Other resources such as mpiprocs, ompthreads, and mem do not currently impact job charging.

Derecho node charging

Your batch script indicates how many Derecho nodes your job will use.

In this example, you have selected 2 nodes, each of which has 128 cores, all of which will be used as MPI "ranks."

#PBS -l select=2:ncpus=128:mpiprocs=128
Your job will be charged for the use of 256 cores.

In this example, you have selected 4 nodes, each of which has 128 cores. Each node will have 32 MPI ranks and 4 OpenMP threads.

#PBS -l select=4:ncpus=128:mpiprocs=32:ompthreads=4

Your job will be charged for the use of 512 cores.

In this example, you have selected 2 nodes, each of which has 128 cores. To double the available memory per rank, you elect to "under-subscribe" the node, that is, only use 64 cores as MPI ranks.

#PBS -l select=2:ncpus=128:mpiprocs=64:mem=235GB

Your job will be charged for all 256 cores, even though you are only using 128 (assuming your code has no hybrid parallel capability - e.g OpenMP or other threading).

Exclusive nodes are charged by resource allocation, not utilization

All main queue Derecho jobs grant exclusive use of nodes, so jobs submitted to Derecho queues are charged for all 128 CPU cores or 4 GPUs on each node that is allocated regardless of how many cores or GPUs are used.

Requesting a Derecho CPU node for 1 hour will result in a 128 core hour charge, even if left idle by the user.

Shared nodes

Charges for jobs that you run on a shared node, including all Casper jobs and Derecho jobs submitted to the develop queue, are calculated by this formula:

Formula for shared use charging
wall-clock hours x cores or GPUs requested

The primary difference being that shared jobs will only be charged for the number of cores (ncpus) or GPUs (ngpus) requested, rather than the entirety of the relevant resource for the requested number of nodes.
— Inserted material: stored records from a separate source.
/-- A buffer that is not full holds no complete frame. -/
theorem FrameInv.flags_of_lt {fb : Frame} {cnt : Fin 9} {facc : Word16} {fv v : Bool} (h : FrameInv fb cnt facc fv v)
    (hlt : cnt.val < 8) : fv = false ∧ v = false := by
  have hfv : fv = false := Bool.eq_false_iff.2 fun hfv => absurd (h.full hfv) (Nat.ne_of_lt hlt)
  exact ⟨hfv, Bool.eq_false_iff.2 fun hv => by simp [h.complete hv] at hfv⟩

/-- The accumulator after byte `k` is the checksum of the summed bytes stored so far (R89). -/
theorem frameSum_crc16_take (f : Frame) (k : Nat) (h : k < 8) (b : Byte) :
    frameSum k (crc16 (f.toList.take (min k 6))) b = crc16 ((f.set k b h).toList.take (min (k + 1) 6)) := by
  by_cases hk : k < 6
  · rw [frameSum, if_pos (by simpa using hk), Nat.min_eq_left hk.le, Nat.min_eq_left hk, take_succ_set, crc16_snoc]
  · have hk : 6 ≤ k := Nat.le_of_not_lt hk
    rw [frameSum, if_neg (by simpa using hk), Nat.min_eq_right hk, Nat.min_eq_right (by omega)]
    exact congrArg crc16 (summedPart_set f k h hk b).symm

/-- Storing a byte keeps the frame buffer's part (R89). -/
theorem FrameInv.storeFrameByte {s : State} (h : s.HasFrameInv) (b : Byte) (hlt : s.cnt.val < 8) :
    (storeFrameByte b s hlt).HasFrameInv := by
  obtain ⟨hfv, hv⟩ := h.flags_of_lt hlt
  have hsum : frameSum s.cnt.val s.facc b = _ := h.running hlt ▸ frameSum_crc16_take s.fb s.cnt.val hlt b
  by_cases hlast : s.cnt.val = 7
  case pos =>
    refine ⟨fun _ => congrArg Nat.succ hlast, fun _ => by simp [Machine.storeFrameByte, hlast], fun hvalid => ?_,
      fun hc => absurd hc (by simp [Machine.storeFrameByte, hlast])⟩
    have hcmp : frameSum s.cnt.val s.facc b = receivedCrc (s.fb.set s.cnt.val b hlt) := by
      rw [receivedCrc_set_last s.fb _ hlt hlast]
      simpa [Machine.storeFrameByte, hlast] using hvalid
    refine ⟨Eq.trans ?_ hcmp, hcmp⟩
    rw [hsum, show min (s.cnt.val + 1) 6 = 6 by omega]
    rfl
  case neg =>
    refine ⟨fun hf => ?_, fun hf => ?_, fun hf => ?_, fun _ => hsum⟩ <;>
      simp [Machine.storeFrameByte, hlast, hfv, hv] at hf

/-! ### From accept to end -/

/-- What holds of the report registers, the wake report and the frame buffer from the accept of an operation up to its
end: no report stands and no fault is raised. -/
structure Quiet (s : State) : Prop where
  err : s.err = false
  fault : s.fault = false
  cause : s.cause = .none
  eph : s.eph = .idle
  edesc : s.edesc = 0
  wdesc : s.wf = false → s.wdesc = 0
  frame : s.HasFrameInv

/-- The frame buffer's part of the invariants. -/
theorem State.Inv.frame {s : State} (h : s.Inv) : s.HasFrameInv where
  full := h.i2
  complete := h.i3
  valid := fun hv => summedPart_eq s.fb ▸ h.i4 hv
  running := h.i4a

/-- A sticky fault is raised in IDLE only (I8). -/
theorem State.Inv.noFault {s : State} (h : s.Inv) (hp : s.ph ≠ .idle) : s.fault = false :=
  Bool.eq_false_iff.2 fun hf => hp (h.i8 hf).1

/-- The settle timer is 0 outside SETTLE (I11). -/
theorem State.Inv.tmr_eq_zero {s : State} (h : s.Inv) (hp : s.ph ≠ .settle) : s.tmr = 0 :=
  Decidable.by_contra fun ht => hp (h.i11 ht)

/-- An operation in progress is quiet. -/
theorem State.Inv.quiet {s : State} (h : s.Inv) (hp : s.ph ≠ .idle) : Quiet s := by
  obtain ⟨hcause, heph, hedesc⟩ := h.i9.2 (h.busyOpen hp).2
  exact ⟨(h.busyOpen hp).2, h.noFault hp, hcause, heph, hedesc, h.i10, h.frame⟩

/-- Accept-common makes a ready block quiet (R111). -/
theorem State.Inv.quiet_acceptCommon {s : State} (h : s.Inv) (hr : s.ready = true) (opc : Byte) :
    Quiet (acceptCommon opc s) :=
  ⟨rfl, ((ready_iff s).1 hr).2, rfl, rfl, rfl, h.i10, h.frame⟩

/-- The invariants in IDLE, on the registers they still constrain there. -/
theorem State.Inv.of_idle {s : State} (hp : s.ph = .idle) (ht : s.tmr = 0) (frame : s.HasFrameInv)
    (wdesc : s.wf = false → s.wdesc = 0)
    (fault : s.fault = true → s.err = true ∧ s.done = true ∧ (s.cause = .invariant ∨ s.cause = .illegalOp))
    (report : (s.err = true → s.done = true ∧ s.cause ≠ .none) ∧
      (s.err = false → s.cause = .none ∧ s.eph = .idle ∧ s.edesc = 0)) : s.Inv where
  i1 := Nat.le_of_lt_succ s.cnt.isLt
  i2 := frame.full
  i3 := frame.complete
  i4 := fun hv => summedPart_eq s.fb ▸ frame.valid hv
  i4a := frame.running
  i5 := absurd hp
  i6 := by simp [hp]
  i7 := by simp [hp]
  i8 := fun hf => ⟨hp, fault hf⟩
  i9 := report
  i10 := wdesc
  i11 := absurd ht
  busEmpty := by simp [hp]
  busyOpen := absurd hp

/-- A quiet state in IDLE has the invariants, whether or not `DONE` is set. -/
theorem Quiet.inv_idle {s : State} (q : Quiet s) (hp : s.ph = .idle) (ht : s.tmr = 0) : s.Inv :=
  .of_idle hp ht q.frame q.wdesc (by simp [q.fault]) (by simp [q.err, q.cause, q.eph, q.edesc])

/-- R142 keeps the invariants. -/
theorem Quiet.inv_raiseComm {s : State} (q : Quiet s) (ht : s.tmr = 0) (c : Cause) (hc : c ≠ .none) (d : Byte) :
    (raiseComm c d s).Inv :=
  .of_idle rfl ht q.frame q.wdesc (by simp [q.fault]) (by simp [hc])

/-- R143 keeps the invariants. -/
theorem Quiet.inv_raiseFault {s : State} (q : Quiet s) (ht : s.tmr = 0) {c : Cause}
    (hc : c = .invariant ∨ c = .illegalOp) : (raiseFault c s).Inv :=
  .of_idle rfl ht q.frame q.wdesc (by simp [hc]) (by rcases hc with rfl | rfl <;> simp)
Checking and managing charges

Users can check computing and storage charges through the CISL Systems Accounting Manager. (Go to SAM documentation or to SAM app.) Job history is ingested into the SAM database daily, so recently completed jobs may not appear in your project record.

If you have concerns about using your allocation most efficiently, contact the NCAR Research Computing help desk for guidance. Sometimes jobs can be configured to make better use of the processors, and you may be able to save by using a less expensive queue.

CISL can refund core-hours if system failures cause jobs to fail and the failed jobs are reported promptly. Use this core-hours refund request form (login required) if you think a refund is warranted. It is easier for us to verify recent failures (from the past 3 days), so a prompt report is recommended.